* WHAT YOU SHOULD DO *
Every line below between the line holding "s.part.variant.hasPort p = true →" and the line holding "it never touches.", inclusive, should be repeated exactly, and all other lines omitted.

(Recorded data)
═══
def family : Instr → Family
  | .powerOn _ _ _ _ | .keeperPowerLoss _ _ | .shipWake _ | .enterShip | .shipEntry | .enterDormant | .sysPowerBadKey _
  | .watchdogWarn _ _ | .watchdogReset _ _ | .brownout | .wakeNLow _ | .boot _ _ _ _ _ | .remoteWakePulseEnd _
  | .wakeAttemptFail _ _ _ | .wakeRetry _ | .wakeFailRetry _ | .bootDone | .holdTimeout _ _ | .tboLost _
  | .tboLostReset _ | .lfoLost _ | .lfoRestored _ | .rtcAlarm | .rtcSet _ | .watchdogService _ => .life
  | .poeClassEvent _ | .hotSwapOn _ | .hotSwapOff _ | .hotSwapPg _ _ | .hotSwapFault _ _ | .poeValid _ _ _
  | .poeLimitUpdate _ | .poeDllAlloc _ _ | .mpsPulse _ _ | .mpsPulseEnd _ | .inputQualified _ _ _
  | .inputOvervoltage _ _ | .takeover _ | .returnDelay _ _ | .pthEn _ | .batterySupplement _ _ | .vsysLow _ _
  | .strappedCutoff _ | .inputInvalid _ _ | .inputCurrentLimit _ _ _ | .inputVoltageRegulation _ _ | .gateFault _ _ => .inputs
  | .vsysOv _ | .vsysOvResume _ | .cinchTrip _ _ _ | .cinchRunaway _ _ _ | .phaseAdd _ _ | .phaseDrop _ _
  | .senseLost _ _ _ | .driverOverTemp _ _ | .remoteSenseLost _ _ _ _ | .rsRetry _ _ _ | .cnvClear _
  | .reverseStart _ | .deadBusTimeout _ _ | .reverseStop _ | .portCnvFail _ _ | .cnvXnClear _ | .vbusOvp _ _
  | .vbusOvpResume _ _ | .cnvOutputLimit _ _ | .vdrvUndervoltage _ => .converters
  | .chgChem _ | .chgClear | .chargePermissionChange | .qualifyDone _ _ | .recoverDone _ _ | .prechargeDone _ _
  | .cvEntry _ | .termination _ _ _ | .recharge _ _ | .requalify _ | .chgOvervoltage _ _ | .recoveryTimeout
  | .prechargeTimeout | .safetyTimeout | .packRemoved | .packInserted _ | .ntcMeasure _ _ | .dormantNtcSample _ _
  | .gaugeUpdate _ _ _ _ => .charging
  | .emergencyDeclared _ | .emergencyEnded _ | .emgWarn _ _ | .emgWarnClear _ | .emgCutoff _ _ | .testDue
  | .testRetry _ | .testMissed | .slotGranted | .startFn _ | .startDur _ | .startRecordCommit _
  | .testLengthReached _ | .emgAbort _ | .testAbortVbat _ _ => .emergency
  | .seqUp | .seqDown | .seqClear | .seqForceOff | .seqBadCommand _ | .seqEn _ _ | .startDelay _ _ | .powerGood _ _ _
  | .riseTimeout _ _ | .railFault _ _ _ | .railWarning _ _ _ | .railDischarged _ _ | .disMaxTimeout _ _
  | .disWaitStart | .seqRestart _ | .faultLatchAbsent _ _ _ => .sequencer
  | .vbusWake _ _ | .attach _ _ _ _ _ _ | .unsupportedAttach _ | .detach _ _ | .drpToggle _ _ | .sourceTurnOn _ _ _
  | .request _ _ _ _ | .psRdySend _ _ | .ppsTimeout _ _ | .budgetShortfall _ _ _ _ | .sourceCapabilities _ _
  | .sourceCapRepeat _ _ | .keepalive _ _ | .waitReceived _ | .waitRetry _ _ | .psRdyReceived _ _
  | .senderResponseTimeout _ _ | .prSwapReceived _ | .drSwapReceived _ _ | .notSupportedMessage _ _ _ _ _
  | .sinkCapabilities _ _ | .getSourceCap _ | .getSinkCap _ | .getStatusReceived _ | .getPpsStatusReceived _ _ _
  | .getSourceCapExtended _ | .alertReceived _ _ | .discoverIdentity _ | .bistCarrierMode _ _ | .hardResetReceived _
  | .softResetReceived _ | .frsSignal _ _ _ | .frsSend _ | .frsFail _ _ | .srcCut _ | .dischargeDone _ _
  | .dischargeSlow _ _ _ | .pdpHardReset _ | .pdpSoftReset _ | .pdpPrSwap _ | .pdpRenegotiate _ | .pdpGetStatus _
  | .pdpGetPpsStatus _ | .pdpGetSrcCapExt _ | .pdpRoleCfg _ _ _ | .acceptReceived _ | .rejectReceived _
  | .frSwapReceived _ => .ports
  | .beaconSend | .beaconReceived _ | .statusSend | .statusReceived _ _ | .listenTimeout _ _ | .claimStart _ _
  | .claimHeard | .claimWithdraw _ _ | .claimEnd | .joinReceived _ _ _ | .joinAckReceived _ _ | .joinRetry _
  | .beaconGrantLoss _ | .beaconLost _ | .leaveReceived _ _ | .testReqReceived _ _ _ _ | .testGrantReceived _ _
  | .testEndReceived _ _ _ | .slotTimeout _ | .doorbellReceived _ | .dataReceived _ | .ackReceived _ | .ackTimeout _
  | .frameTransmit _ _ | .capture _ _ _ | .lnkDbSend _ _ _ | .lnkDisable | .crcErrorFrame => .link
  | .windowWrite _ _ | .windowRead _ _ _ | .currentPointerRead _ _ | .summary _ _ | .ident _ _ | .status _ _
  | .pendingCmd _ _ | .claim _ _ | .complete _ _ | .doorbell _ _ | .ringPush _ _ | .ringPop _ _ | .tkrReq _ _
  | .quickCommand _ _ | .unackedFirstByte _ _ | .busError _ | .busTimeout _ _ | .araRead _ | .attentionDue _
  | .attentionRepeat _ _ | .attentionFrame _ | .attentionFallback _ | .attentionArbLoss | .notifyFrame _ _
  | .notifyArbLoss | .notifyNack | .notifyStretchTimeout _ => .serial
  | .eventPost _ | .evtDoorbell _ _ | .coalesceTime _ _ | .agtnClaim _ | .agtnComplete _ _ | .agtnCtlAwake _ _
  | .remoteWake _ | .remoteWakeDeferred _ _ | .evtRoute _ _ | .watchHitDormant _ | .watchHitShip _ => .fabric
  | .ringCfg _ _ _ | .ringDataPush _ _ | .ringData0Pop _ | .rawAccess _ _ | .sramScrub _ _ | .chkJobStart _ _
  | .chkJobDone _ | .chkUnitFailed _ _ | .chkKat _ | .chkAccWrite _ _ => .rings
  | .tkrRequestStart _ | .tkrRead _ _ | .tkrInfo _ | .tkrStage _ _ | .tkrNote _ | .tkrSeal _ | .tkrOpen _
  | .tkrWrite _ _ | .tkrClose _ | .tkrAbort _ | .replyDelivered _ | .sessionTimeout _ | .journalPageProgram _
  | .sealTimer _ | .storeScrub _ _ | .blockRefresh _ _ | .blockRetire _ _ | .historyPageProgram _ => .tackRoom
  | .oneshotGo _ _ | .oneshotDone _ _ | .telemetryDue _ | .telemetryResult _ _ _ | .tlmCfg _ _ _
  | .historyIntervalEnd _ | .tlmHistInterval _ _ | .calRun | .calTrigger _ _ | .calPassEnd _ _ _ _ _ _ | .tboTrim _
  | .senseOffset _ _ | .offsetStale _ | .deadlineMiss _ => .measure
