/-- The wakes and the wake attempts (R62, R72, R83 to R93, R114, R341). -/
def Obligations.WakingUp : Prop :=
  (∀ (s : State) (m : BitVec 4) (v c : Option Nat) (bats : Nat), s.mode = .off →
      Answers (.powerOn m v c bats) s fun t => t.mode = (if s.maskInputs m = [] then .ship else .hold) ∧ t.life.causes.getLsbD 0 = true
        ∧ t.straps.chem = (strapCode c).getD 0 ∧ ∀ i ∈ s.maskInputs m, t.isValid i = true)
  ∧ (∀ s : State, s.mode = .ship → Answers (.shipWake none) s fun t => t.mode = .hold ∧ t.life.causes.getLsbD 1 = true)
  ∧ (∀ (s : State) (i : InputId), s.mode = .ship → s.eligible i = true →
      Answers (.shipWake (some i)) s fun t => t.mode = .hold ∧ t.life.causes.getLsbD 3 = true ∧ t.isValid i = true)
  ∧ (∀ (s : State) (us : Nat), 10 ≤ us → s.life.pulse = false → s.mode = .ship ∨ s.mode = .dormant →
      Answers (.wakeNLow us) s fun t => t.mode = .hold ∧ t.life.causes.getLsbD 1 = true)
  ∧ (∀ s : State, s.life.pulse = true →
      exec (.remoteWakePulseEnd false) s = .next { s with life := { s.life with pulse := false } })
  ∧ (∀ s : State, s.life.pulse = true → s.mode = .hold →
      Answers (.remoteWakePulseEnd true) s fun t => t.mode = .hold ∧ t.life.causes.getLsbD 1 = true)
  ∧ (∀ s : State, s.mode ≠ .off → s.flag Reg.kprCfg 1 = true → s.rtc = s.reg32 Reg.kprAlarm →
      Answers .rtcAlarm s fun t => t.flag Reg.kprStat 2 = true ∧ t.flag Reg.kprCfg 1 = false
        ∧ (s.mode = .dormant → t.mode = .hold ∧ t.life.causes.getLsbD 5 = true) ∧ (s.mode = .ship → t.mode = .ship))
  ∧ (∀ (s : State) (p : Port) (mv : Nat), s.mode = .ship ∨ s.mode = .dormant → s.part.variant.hasPort p = true →
      (s.pdp.get p).role = .none → (s.pdp.get p).roleIn = 2 ∨ (s.pdp.get p).roleIn = 3 → 4000 < mv →
      Answers (.vbusWake p mv) s fun t => t.mode = .hold ∧ t.life.causes.getLsbD 3 = true)
  ∧ (∀ (s : State) (tbo vddc vbat : Nat), s.mode = .hold → s.life.booted = false → s.life.wakeFailed = false → s.life.waiting = false →
      2000 < tbo ∨ 1000 < vddc → Answers (.wakeAttemptFail tbo vddc vbat) s fun t =>
        if s.life.attempts < 3 then t.life.attempts = s.life.attempts + 1 ∧ t.life.waiting = true ∧ t.life.wakeFailed = false
        else t.life.wakeFailed = true ∧ t.life.defaults = true ∧ t.reg Reg.kprWakeFails = min 255 (s.reg Reg.kprWakeFails + 1))
  ∧ (∀ (s : State) (ms : Nat), s.life.waiting = true → 10 ≤ ms →
      exec (.wakeRetry ms) s = .next { s with life := { s.life with waiting := false } })
  ∧ (∀ (s : State) (secs : Nat), s.mode = .hold → s.life.wakeFailed = true → 60 ≤ secs →
      Answers (.wakeFailRetry secs) s fun t => t.mode = .hold ∧ t.life.wakeFailed = false ∧ t.life.attempts = 0 ∧ t.life.causes.getLsbD 5 = true)
  ∧ (∀ (s : State) (ms vbat : Nat), s.mode = .hold → s.life.defaults = false → 500 ≤ ms →
      Answers (.holdTimeout ms vbat) s fun t => t.life.defaults = true ∧ t.pp.held.tgt = vsafeTarget s.straps.vsafe
        ∧ t.cnv.goal = vsafeTarget s.straps.vsafe ∧ t.chg.st = .idle ∧ t.pp.linear = false
        ∧ t.pp.batfet = (if s.straps.chem ≠ 0 ∧ s.cutoffMv < vbat then .on else .off))
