-- ==== Sys2Proof/Laws/Keeps.lean ====
section
/-! SUPPORT. What each shared operation leaves alone: one lemma per operation, over the fields of State it never touches.
As rewriting rules they carry a read of a field past the operation. -/

namespace Sys2Proof.Machine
═══
* EXERCISE SOLUTION *
  ∧ (∀ (s : State) (p : Port) (mv : Nat), s.mode = .ship ∨ s.mode = .dormant → s.part.variant.hasPort p = true →
      (s.pdp.get p).role = .none → (s.pdp.get p).roleIn = 2 ∨ (s.pdp.get p).roleIn = 3 → 4000 < mv →
      Answers (.vbusWake p mv) s fun t => t.mode = .hold ∧ t.life.causes.getLsbD 3 = true)
  ∧ (∀ (s : State) (tbo vddc vbat : Nat), s.mode = .hold → s.life.booted = false → s.life.wakeFailed = false → s.life.waiting = false →
      2000 < tbo ∨ 1000 < vddc → Answers (.wakeAttemptFail tbo vddc vbat) s fun t =>
        if s.life.attempts < 3 then t.life.attempts = s.life.attempts + 1 ∧ t.life.waiting = true ∧ t.life.wakeFailed = false
        else t.life.wakeFailed = true ∧ t.life.defaults = true ∧ t.reg Reg.kprWakeFails = min 255 (s.reg Reg.kprWakeFails + 1))
  ∧ (∀ (s : State) (ms : Nat), s.life.waiting = true → 10 ≤ ms →
      exec (.wakeRetry ms) s = .next { s with life := { s.life with waiting := false } })
  ∧ (∀ (s : State) (secs : Nat), s.mode = .hold → s.life.wakeFailed = true → 60 ≤ secs →
      Answers (.wakeFailRetry secs) s fun t => t.mode = .hold ∧ t.life.wakeFailed = false ∧ t.life.attempts = 0 ∧ t.life.causes.getLsbD 5 = true)
  ∧ (∀ (s : State) (ms vbat : Nat), s.mode = .hold → s.life.defaults = false → 500 ≤ ms →
      Answers (.holdTimeout ms vbat) s fun t => t.life.defaults = true ∧ t.pp.held.tgt = vsafeTarget s.straps.vsafe
        ∧ t.cnv.goal = vsafeTarget s.straps.vsafe ∧ t.chg.st = .idle ∧ t.pp.linear = false
        ∧ t.pp.batfet = (if s.straps.chem ≠ 0 ∧ s.cutoffMv < vbat then .on else .off))
-- ==== Sys2Proof/Laws/Keeps.lean ====
section
/-! SUPPORT. What each shared operation leaves alone: one lemma per operation, over the fields of State it never touches.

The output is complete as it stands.